Building an Azure Synapse Studio Data Pipeline for Profit Calcuation Analysis

Building an Azure Synapse Studio Data Pipeline for Profit Calcuation Analysis

·

2 min read

In this project, I'll walk through the process of creating a Azure Synapse Studio data pipeline focused on calculating total profits from the classic Superstore dataset, sourced from Tableau. Our goal is to obtain region-wise profit insights, specifically after filtering out the returned orders.

  1. Superstore Dataset Overview

The Superstore dataset comprises two essential sheets:

Orders Sheet: Records order transactions and key columns include order_id, region, and profit.

Returns Sheet: Documents returned orders, listing them by order_id.

Source: community.tableau.com/s/question/0D54T00000..

  1. Diagram

  2. Project Steps

    3.1 Blob Storage Layers

    To adhere to a structured approach, adopting the Medallion Architecture best practices for data management, I establish three folders in this project:

    - Bronze (Raw): Stores raw data manually uploaded by the user.

    - Silver: Utilizes the Synapse Copy Data function to transform XLS files into Parquets.

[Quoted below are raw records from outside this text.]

-- ==== Sys2Proof/Word.lean ====
section
/-! DEFINITION. The word types of the model and the widths the manual names (00 Table 0-2, R3). -/
namespace Sys2Proof

/-- One byte of memory. -/
abbrev Byte := BitVec 8

/-- A 32-bit value: an FP32 code, a counter, a flag value, a card instruction. -/
abbrev Word := BitVec 32

/-- A 64-byte tile descriptor (R202, Table 7-4); bit 0 is bit 0 of word 0. -/
abbrev Desc := BitVec 512

/-- A one-bit field read as a truth value. -/
abbrev isOne (b : BitVec 1) : Bool := b == 1#1

end Sys2Proof
end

    - Gold: After a series of data transformations, a final Parquet file is created.

    3.2 Synapse Copy Data

    Set the bronze folder path as the "Source" and the silver folder as the "Sink" with a Parquet format.

    3.3 Data Transformation

    Leverage the power of the Synapse Spark Notebook for joining and cleansing datasets. A simplified logic:

    3.3.1 Read Parquet from Silver Layer

     silver_folder_path = "file_system_name@account_name.dfs.core.windows.net/silver"
     orders_df = spark.read.parquet(f"{silver_folder_path}/orders") 
     returns_df = spark.read.parquet(f"{silver_folder_path}/returns")
    

    3.3.2 Join both files and fill null with "no" in the returned column

     join_df = orders_df.join(returns_df, "order_id", "left")
     join_df = join_df.na.fill('no', subset=['returned'])
    

    3.3.3 Check schema and casting before outputting the results.

     join_df = join_df.withColumn('profit', col('profit').cast('double'))
     join_df = join_df.withColumn('sales', col('sales').cast('double'))
     join_df.printSchema()
    

    3.3.4 Output Results to Gold Layer and create a Database in Lake Database

     %%sql
     CREATE DATABASE IF NOT EXISTS db_name
     LOCATION "abfss://file_system_name@account_name.dfs.core.windows.net/gold"
    
     join_df.write.mode("overwrite").format("parquet").saveAsTable("db_name.table_name")
    

    3.4 Query result in Lake Database

    Write a SQL query to select order_id where the return status is 'no' and calculate the sum of profit by region. This step enables us to derive valuable insights from the Superstore dataset, focusing on profitable transactions.

  3. Conclusion

By following these steps, you'll build a comprehensive Azure Synapse Studio data pipeline, enabling efficient analysis and visualisation of Superstore data, with a specific focus on regional profits.